Compare Bloomberg with a small toy manufacturer/or children’s app developer, which must create new toys or apps to satisfy children every year (or maybe month), by stimulating their dopamine levels. Every toy/game this company creates is an unpredictable experiment (due to unpredictable consumer preferences). Perhaps these companies occasionally get a winner here and there (like Candy Crush, which pays for all the company’s failed experiments), but the rest of the games fail. In other words: These companies typically don’t generate positive cash flows every year. More cash is paid out than collected.
Valuation and cash flow
When is a company worth a higher cash flow multiple?
It depends on whether the company is in a capital intensive industry or not. A company in a capital intensive industry requires a much higher initial cost, and therefore needs more predictable future income. If they are in an industry where there are high initial investment costs, then as an investor, you need to get much more out afterward. The difficulty is in predicting the future.
Here TCI is a good case study.
A company in a capital intensive industry needs a clear reason for how they can beat their adversaries (top 2 competitors). A company in a capital intensive industry needs more capital than its peers.
In which companies is cash flow particularly interesting, and which is irrelevant?
Particularly interesting: Distressed debt — companies with a promising future but not earning money at present and need temporary support from investors to continue operating. Also Real Estate, Investment Companies with large debts.
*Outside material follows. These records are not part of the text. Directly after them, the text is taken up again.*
/-- What an SDI output holds of one source's stream (R52, R134, R148). -/
structure SdiBuf where
  /-- word alignment is held (R52) -/
  aligned : Bool := false
  /-- the last bits received while it is not, and the bits of a word begun: how many, and their value -/
  tail : Nat × Nat := (0, 0)
  carry : Nat × Nat := (0, 0)
  /-- bits of the last cell that lie before the alignment it found, and the bit of its frame that the first after them is -/
  skip : Nat := 0
  pos : Nat := 0
  /-- sequence number of the last cell -/
  seq : Option Nat := none
  /-- the line in progress (0 none) and the words of it that came, each run with its place -/
  line : Nat := 0
  spans : List (Nat × List Nat) := []
  /-- whole lines that wait to be sent -/
  lines : List SdiLine := []
  /-- the output's frame boundary has come and the source's switching line has not -/
  owed : Bool := false
  /-- the frame has begun without this source: its words count from its next switching line on -/
  mute : Bool := false
  deriving DecidableEq, Repr

/-- What a flow context holds beside its record. -/
structure FlowSt where
  /-- a stop waits for STARTING to end (Table 02.7) -/
  stop : Bool := false
  /-- when STATE was entered -/
  since : Nat := 0
  /-- the values STARTING took up, whose change restarts the context (Table 02.7, R189, R308) -/
  conf : List Nat := []
  /-- ingress: the run has begun (R62), the ITIME of its last cell, the SEQ at which the present stretch of an SDI stream
  began (none while the stream is ended or frozen, R139) -/
  begun : Bool := false
  lastItime : Option Nat := none
  base : Option Nat := none
  /-- ingress: the bytes of the frame that the cells so far carry (R53); a cell is in progress and may still leave in STOPPING (R60) -/
  off : Nat := 0
  last : Bool := false
  /-- device time of the last SWITCH_POINT cell's ITIME (R75) -/
  lastSwitch : Option Nat := none
  /-- when a cell was last emitted or released -/
  movedAt : Nat := 0
  /-- ingress: media bytes the burst allowance still admits, in 1/9,000 byte, and when it was last reckoned (R178) -/
  burst : Nat := 147456000
  burstAt : Nat := 0
  /-- egress: the source whose cells are released, the pending source (R58) -/
  cur : Option Merge := none
  pend : Option Merge := none
  /-- when a cell of the current source was last kept (R106) -/
  keptAt : Nat := 0
  /-- an SDI output's buffers for its current and its pending source (R52, R148) -/
  sdi : SdiBuf := {}
  sdiNext : SdiBuf := {}
  /-- why the output is in safe state: bit 0 no cells, 1 disconnected, 2 in doubt, 3 rebuild, 5 not timed (R106, R149) -/
  safe : Nat := 0
  /-- device time of the output's last frame boundary (R73) -/
  boundary : Option Nat := none
  /-- the output has been timed since its last application instant (R149), or sends BLACK until its source's next frame start, a TIMED
  one until it is timed (R83) -/
  timed : Bool := false
  waitTimed : Bool := false
  /-- the playout delay a commit replaced, in force until the next frame boundary (R72) -/
  oldDelay : Option Nat := none
  deriving DecidableEq, Repr

/-- What is known of a flow that another member originates (R47, R70, R222): its record as its member tells it, PATH included. -/
structure Remote where
  kind : Nat
  type : Nat
  format : Nat
  mbps : Nat
  fill : Nat
  path : Nat
  deriving DecidableEq, Repr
Normally: A mediocre but profitable company.
Which famous investors use free cash flow?
A lot. But it’s something that value investors use especially. For example:
Warren Buffett – who even invented his own measure, “Owner Earnings”
Chris Lightbown – in his investment in Andina (Coca-Cola’s distributor in Chile)
Bill Ackman – Wendy’s
All real estate investors
Value = cash flow (the sum of all future “profits”)
Sum of Cash Flow equal Value, not the stock price
It bears repeating that the actual value of a company is its cash flows, not its stock price. I, however, use profits, earnings, sales, value and cash flows as proxies for the same thing: the value created.
I often simply talk about ‘sales’ when I mean the entire value creation process chain, which includes unit price, volume, sales, profits, investments, cash flows, and the sum of cash flows, which ultimately equate to the total value created.
Sales at a certain profit margin translate to profits that are reflected at different levels of the Income Statement, such as EBIT (Earnings Before Interest and Taxes), EBITDA (Earnings Before Interest, Taxes, Depreciation and Amortization), PBT (Profit Before Taxes) or net earnings. And Earnings translates to various measures of normalized annual cash flows via depreciation and investment requirements.
In conclusion
A company must eventually have positive cash flow, or issue new shares or take on debt.
An otherwise good company with high cash generation potential, with temporary debt issues, may be a good acquisition candidate.
Some companies can avoid taxation by investing heavily and writing those investments off during the following few years.